-- ==== Sys2Proof/Machine/Boot.lean ====
section
/-!
DEFINITION. Boot, firmware, identity, the DOE mailbox and the owner (19).
-/

namespace Sys2Proof.Machine

/-! ### Firmware images (R403 to R405) -/

/-- The shortest and the longest firmware image. -/
def fwMin : Nat := 256
/-- The longest firmware image. -/
def fwMax : Nat := 16777216

/-- The bytes of an image that its signature covers, and their digest (R404). -/
def fwDigest (image : List Byte) : List Byte := shake256 (image.take (image.length - 128)) 64

/-- The trailer of an image verifies under the ROM's key (R404). -/
def fwVerifies (key image : List Byte) : Bool :=
  ed448phVerify key (ascii "QTS-860 Firmware") (fwDigest image) (sliceBytes image (image.length - 128) 114)

/-- R405's checks of an image, in order: 0, or the reason of the first that fails. -/
def State.checkFirmware (s : State) (image : List Byte) : Nat :=
  let n := fieldLe image 8 4
  if fieldLe image 0 4 ≠ 0x57465451 then 1
  else if fieldLe image 4 2 ≠ 1 ∨ fieldLe image 6 2 ≠ 0x0860 ∨ sliceBytes image 0x14 16 ≠ fingerprint s.silicon.firmwareKey then 2
  else if n < fwMin ∨ fwMax < n ∨ n % 16 ≠ 0 ∨ n ≠ image.length then 3
  else if !fwVerifies s.silicon.firmwareKey image then 4
  else if fieldLe image 0x0C 4 < s.binnacle.counter then 5
  else 0

/-! ### The certificate (R412) -/

/-- One DER element: its tag, its content, and what follows it. -/
def derElement (b : List Byte) : Option (Nat × List Byte × List Byte) :=
  let tag := fieldLe b 0 1
  let l := fieldLe b 1 1
  let (head, len) :=
    if l < 0x80 then (2, l)
    else if l = 0x81 then (3, fieldLe b 2 1)
    else if l = 0x82 then (4, fieldLe b 2 1 * 256 + fieldLe b 3 1)
    else (b.length + 1, 0)
  if head + len ≤ b.length then some (tag, (b.drop head).take len, b.drop (head + len)) else none

/-- Skip n DER elements. -/
def derSkip : Nat → List Byte → Option (List Byte)
  | 0, b => some b
  | n + 1, b => (derElement b).bind (fun e => derSkip n e.2.2)

/-- RFC 8410's content of a SubjectPublicKeyInfo before the 57 bytes of an Ed448 key. -/
def spkiHead : List Byte := [0x30, 0x05, 0x06, 0x03, 0x2B, 0x65, 0x71, 0x03, 0x3A, 0x00]

/-- The subject key of a certificate, where the certificate can be read: version, serial number, signature algorithm, issuer,
validity and subject stand before it. -/
def certificateKey (c : List Byte) : Option (List Byte) :=
  if 2048 < c.length then none
  else do
    let cert ← derElement c
    let tbs ← derElement cert.2.1
    let rest ← derSkip 6 tbs.2.1
    let spki ← derElement rest
    if cert.1 = 0x30 ∧ tbs.1 = 0x30 ∧ spki.1 = 0x30 ∧ spki.2.1.take 10 = spkiHead ∧ spki.2.1.length = 67 then
      some (spki.2.1.drop 10)
    else none

/-! ### Boot (R402) -/

/-- Steps 1 and 2: M0 is extended with the ROM's digest; the identity key is derived and compared with the certificate's
(R410, R412, R413). -/
def State.bootIdentity (s : State) : State :=
  let zeroed := s.setRegs ((List.range 6).map (fun i => (Reg.SEC_MEAS_value i, 0)))
  let s1 := zeroed.extendMeasure 0 s.silicon.romDigest
  let sk := shake256 (ascii "QTS-860 Identity" ++ s.silicon.puf) 57
  let pk := edPublic sk
  if s.binnacle.helperReadable ∧ certificateKey s.binnacle.certificate = some pk then
    { s1 with boot := { s1.boot with privateKey := sk, publicKey := pk } }.setRegs
      [(Reg.SEC_STATUS_identity_valid, 1), (Reg.SEC_ID_FP_fp, leNat (fingerprint pk))]
  else
    let kept : Boot := if s.binnacle.helperReadable then { s1.boot with privateKey := sk, publicKey := pk } else s1.boot
    ({ s1 with boot := kept }.setRegs [(Reg.SEC_STATUS_identity_valid, 0), (Reg.SEC_ID_FP_fp, 0)]).post
      Reg.SEC_EVENT_identity_invalid

/-- Step 4 has failed: RECOVERY with its reason; the first GiB of HBM is zero, nothing is offered, and the ports stay DISABLED
(R409). -/
def State.enterRecovery (s : State) (reason : Nat) : State :=
  let s1 : State := { s with boot := { s.boot with fwVersion := 0, svn := 0, offer := 0 } }
  (s1.memOps [.zero 0 (2 ^ 30)]).setRegs
    ([(Reg.SEC_STATUS_state, secRecovery), (Reg.SEC_STATUS_reason, reason)] ++
      (List.range 8).map (fun p => (Reg.FAB_P_STATE_state p, psDISABLED)))

/-- Step 5: the firmware runs, zeroes HBM, loads DEV_FEAT_OFFER, and state becomes RUNNING (R402, R413). -/
def State.runFirmware (s : State) (image : List Byte) : State :=
  let s1 : State := { s with
    boot := { s.boot with fwVersion := fieldLe image 0x10 4, svn := fieldLe image 0x0C 4, offer := s.silicon.offer } }
  ((s1.memOps [.zero 0 hbmEnd]).extendMeasure 2 (leBytes 32 s.silicon.offer)).setReg Reg.SEC_STATUS_state secRunning

/-- Steps 3 to 5: the image in the flash slot is checked and runs, or the module enters RECOVERY. A slot whose last write was
cut off fails R405 for a reason that the spec does not give (R408). -/
def State.bootImage (s : State) : State :=
  let image := s.binnacle.flash
  if s.binnacle.torn then
    let (n, s1) := s.draw
    s1.enterRecovery (1 + n % 6)
  else
    let reason := s.checkFirmware image
    if reason = 0 then (s.extendMeasure 1 (fwDigest image)).runFirmware image else s.enterRecovery reason

/-- BOOT: control has passed to the ROM; step 3 waits for a flash write in progress. -/
def State.bootRom (s : State) : State :=
  if s.powered ∧ s.reg Reg.SEC_STATUS_state = secBooting ∧ s.boot.waiting = false then
    let s1 := s.bootIdentity
    if s1.boot.writing.isSome then { s1 with boot := { s1.boot with waiting := true } } else s1.bootImage
  else s

/-- BOOT (R402). -/
def execBoot (s : State) : Host.Outcome State Fault Refusal := perform .boot s.bootRom

/-- The flash write in progress ends: the slot holds the image, or is left as it was (R407). -/
def State.flashWritten (s : State) (ok : Bool) : State :=
  match s.boot.writing with
  | some w =>
    { s with
      boot := { s.boot with writing := none },
      binnacle := if ok then { s.binnacle with flash := w.image, torn := false } else s.binnacle }
  | none => s

/-- BOOT_FLASH_WAIT_END: the write has ended, and the boot goes on with step 3. -/
def State.bootGoesOn (s : State) : State :=
  if s.boot.waiting ∧ s.powered then
    let s1 := s.flashWritten true
    { s1 with boot := { s1.boot with waiting := false } }.bootImage
  else s

/-- BOOT_FLASH_WAIT_END (R402). -/
def execBootFlashWaitEnd (s : State) : Host.Outcome State Fault Refusal := perform .bootFlashWaitEnd s.bootGoesOn

/-! ### The monotonic counter, updates and recovery (R406 to R409) -/

/-- COMMIT_SVN: the counter rises to the running svn. -/
def State.commitSvn (s : State) : State :=
  { s with binnacle := { s.binnacle with counter := Nat.max s.binnacle.counter s.boot.svn } }

/-- COMMIT_SVN (R406). -/
def execCommitSvn (s : State) : Host.Outcome State Fault Refusal := perform .commitSvn (s.secWrite s.commitSvn)

/-- The image of an update, and of a recovery. -/
def State.givenImage (s : State) (base : Nat) : List Byte := s.mem.readN base (s.reg Reg.SEC_IMAGE_LEN_len)

/-- A failed update. -/
def State.updateFails (s : State) (reason : Nat) : State :=
  (s.setRegs [(Reg.SEC_STATUS_upd_state, 3), (Reg.SEC_STATUS_upd_reason, reason), (Reg.SEC_CTRL_update, 0)]).post
    Reg.SEC_EVENT_update_failed

/-- UPDATE: the running firmware checks the image at SEC_IMAGE_ADDR and starts its write to the slot; ignored while BUSY. -/
def State.updateWrite (s : State) : State :=
  if s.reg Reg.SEC_STATUS_state ≠ secRunning ∨ s.reg Reg.SEC_STATUS_upd_state = 1 then s
  else
    let image := s.givenImage (s.reg Reg.SEC_IMAGE_ADDR_addr * 4096)
    let reason := s.checkFirmware image
    if reason = 0 then
      { s with boot := { s.boot with writing := some ⟨image, false⟩ } }.setRegs
        [(Reg.SEC_STATUS_upd_state, 1), (Reg.SEC_CTRL_update, 1)]
    else s.updateFails reason

/-- UPDATE (R407). -/
def execUpdate (s : State) : Host.Outcome State Fault Refusal := perform .update (s.secWrite s.updateWrite)

/-- UPDATE_DONE: the flash write of an update ends. After a module reset nobody waits for it any longer. -/
def State.updateDone (s : State) (ok : Bool) : State :=
  match s.boot.writing with
  | none => s
  | some w =>
    if w.recovery ∨ s.boot.waiting then s
    else
      let s1 := s.flashWritten ok
      if s1.reg Reg.SEC_STATUS_upd_state ≠ 1 then s1
      else if ok then
        (s1.setRegs [(Reg.SEC_STATUS_upd_state, 2), (Reg.SEC_CTRL_update, 0)]).post Reg.SEC_EVENT_update_done
      else s1.updateFails 6

/-- UPDATE_DONE (R407). -/
def execUpdateDone (ok : Bool) (s : State) : Host.Outcome State Fault Refusal := perform (.updateDone ok) (s.updateDone ok)

/-- RECOVER: in RECOVERY the ROM checks the image at HBM offset 0 and writes it to the slot, or stays with the new reason. -/
def State.recoverWrite (s : State) : State :=
  if s.reg Reg.SEC_STATUS_state ≠ secRecovery ∨ s.boot.writing.isSome then s
  else
    let image := s.givenImage 0
    let reason := s.checkFirmware image
    if reason = 0 then { s with boot := { s.boot with writing := some ⟨image, true⟩ } }.setReg Reg.SEC_CTRL_recover 1
    else s.setReg Reg.SEC_STATUS_reason reason

/-- RECOVER (R409). -/
def execRecover (s : State) : Host.Outcome State Fault Refusal := perform .recover (s.secWrite s.recoverWrite)

/-- RECOVERY_FLASH_WRITE_END: a module reset follows; a write that failed leaves RECOVERY with reason FLASH. -/
def State.recoveryWritten (s : State) (ok : Bool) : State :=
  match s.boot.writing with
  | none => s
  | some w =>
    if !w.recovery || !decide (s.reg Reg.SEC_STATUS_state = secRecovery) then s
    else
      let s1 := s.flashWritten ok
      if ok then s1.moduleReset else s1.setRegs [(Reg.SEC_CTRL_recover, 0), (Reg.SEC_STATUS_reason, 6)]

/-- RECOVERY_FLASH_WRITE_END (R409). -/
def execRecoveryFlashWriteEnd (ok : Bool) (s : State) : Host.Outcome State Fault Refusal :=
  perform (.recoveryFlashWriteEnd ok) (s.recoveryWritten ok)

/-! ### The DOE mailbox (R414 to R417) -/

/-- A DOE response: code, result, reserved bytes, body. -/
def State.doeReply (s : State) (code result : Nat) (body : List Byte) : State :=
  s.emit (.doe (leBytes 1 code ++ leBytes 1 result ++ leBytes 2 0 ++ body))

/-- A DOE request of a code: the mailbox lies in configuration space, so it is retried while the module boots; in RECOVERY only
GET_CERT and GET_REPORT are answered; another body length is a BAD_REQUEST. -/
def State.doeRequest (s : State) (code : Nat) (lengthOk : Bool) (t : State) : State :=
  if !s.powered then s
  else if s.reg Reg.SEC_STATUS_state = secBooting then s.emit .retryStatus
  else if !lengthOk || (decide (s.reg Reg.SEC_STATUS_state = secRecovery) && !(code == 1 || code == 3)) then s.doeReply code 7 []
  else t

/-- GET_CERT (R414). -/
def execGetCert (body : List Byte) (s : State) : Host.Outcome State Fault Refusal :=
  perform (.getCert body) (s.doeRequest 1 body.isEmpty (s.doeReply 1 0 s.binnacle.certificate))

/-- GET_NONCE: a fresh nonce, which replaces the one before it (R414, R417). -/
def State.getNonce (s : State) (nonce : Nonce) : State :=
  let n := sliceBytes nonce 0 32
  { s with pcie := { s.pcie with nonce := some (n, s.now) } }.doeReply 2 0 n

/-- GET_NONCE (R414). -/
def execGetNonce (body : List Byte) (nonce : Nonce) (s : State) : Host.Outcome State Fault Refusal :=
  perform (.getNonce body nonce) (s.doeRequest 2 body.isEmpty (s.getNonce nonce))

/-- The owner's fingerprint, zero when none is enrolled. -/
def State.ownerFp (s : State) : List Byte := (s.binnacle.ownerKey.map fingerprint).getD (List.replicate 16 0)

/-- The first 0x1E0 bytes of an attestation report (R415). -/
def State.reportBytes (s : State) (nonce : List Byte) : List Byte :=
  leBytes 4 0x54544151 ++ leBytes 2 1 ++
    leBytes 2 (flag s.binnacle.ownerKey.isSome + 2 * flag (decide (s.reg Reg.SEC_STATUS_state = secRecovery))) ++
    nonce ++ leBytes 16 (s.reg Reg.SEC_ID_FP_fp) ++ s.ownerFp ++ leBytes 4 s.boot.svn ++ leBytes 4 s.binnacle.counter ++
    leBytes 8 s.retiredMask ++ leBytes 8 s.now ++ (List.range 6).flatMap (fun i => leBytes 64 (s.reg (Reg.SEC_MEAS_value i)))

/-- The 608 bytes of a report with its signature (R411, R415). -/
def State.report (s : State) (nonce : List Byte) : List Byte :=
  let b := s.reportBytes nonce
  b ++ edSign 0 s.boot.privateKey (ascii "QTS-860 Attest") b ++ List.replicate 14 0

/-- GET_REPORT (R414, R415). -/
def execGetReport (body : List Byte) (s : State) : Host.Outcome State Fault Refusal :=
  perform (.getReport body) (s.doeRequest 3 (decide (body.length = 32))
    (if s.reg Reg.SEC_STATUS_identity_valid = 1 then s.doeReply 3 0 (s.report body) else s.doeReply 3 1 []))

/-- 60 s of the reference. -/
def minute : Nat := 6000000000

/-- Within 60 s after the attention button was pressed. -/
def State.present (s : State) : Bool := (s.carrier.pressedAt.map (fun t => decide (s.now < t + minute))).getD false

/-- A key becomes the owner's (R416). -/
def State.enrolKey (s : State) (key : List Byte) : State :=
  let s1 : State := { s with binnacle := { s.binnacle with ownerKey := some key } }
  (s1.extendMeasure 3 (fingerprint key)).post Reg.SEC_EVENT_owner_changed

/-- ENROLL through DOE: no owner yet, and presence (R416). -/
def State.doeEnroll (s : State) (key : List Byte) : State :=
  if s.binnacle.ownerKey.isSome then s.doeReply 4 2 []
  else if !s.present then s.doeReply 4 3 []
  else (s.enrolKey key).doeReply 4 0 []

/-- ENROLL (R416). -/
def execEnroll (body : List Byte) (s : State) : Host.Outcome State Fault Refusal :=
  perform (.enroll body) (s.doeRequest 4 (decide (body.length = 57)) (s.doeEnroll body))

/-- Whether a RELEASE's signature verifies under the owner's key over a nonce that is still good (R417). -/
def State.releaseSigned (s : State) (key sig : List Byte) : Bool :=
  match s.pcie.nonce with
  | some (n, t) =>
    decide (s.now < t + minute) && ed448Verify key (ascii "QTS-860 Release") (n ++ leBytes 16 (s.reg Reg.SEC_ID_FP_fp)) sig
  | none => false

/-- RELEASE: the owner goes; the nonce is spent either way (R417). -/
def State.doeRelease (s : State) (sig : List Byte) : State :=
  let s1 : State := { s with pcie := { s.pcie with nonce := none } }
  match s.binnacle.ownerKey with
  | none => s1.doeReply 5 4 []
  | some key =>
    if s.chtState ≠ chtNone then s1.doeReply 5 6 []
    else if !s.releaseSigned key sig then s1.doeReply 5 5 []
    else
      let s2 : State := { s1 with binnacle := { s1.binnacle with ownerKey := none } }
      ((s2.extendMeasure 3 (List.replicate 16 0)).post Reg.SEC_EVENT_owner_changed).doeReply 5 0 []

/-- RELEASE (R417). -/
def execRelease (body : List Byte) (s : State) : Host.Outcome State Fault Refusal :=
  perform (.release body) (s.doeRequest 5 (decide (body.length = 114)) (s.doeRelease body))

end Sys2Proof.Machine
end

********

The task. Filter the preceding entries down to the lines with "minute".

Solution for this task.
def minute : Nat := 6000000000
def State.present (s : State) : Bool := (s.carrier.pressedAt.map (fun t => decide (s.now < t + minute))).getD false
    decide (s.now < t + minute) && ed448Verify key (ascii "QTS-860 Release") (n ++ leBytes 16 (s.reg Reg.SEC_ID_FP_fp)) sig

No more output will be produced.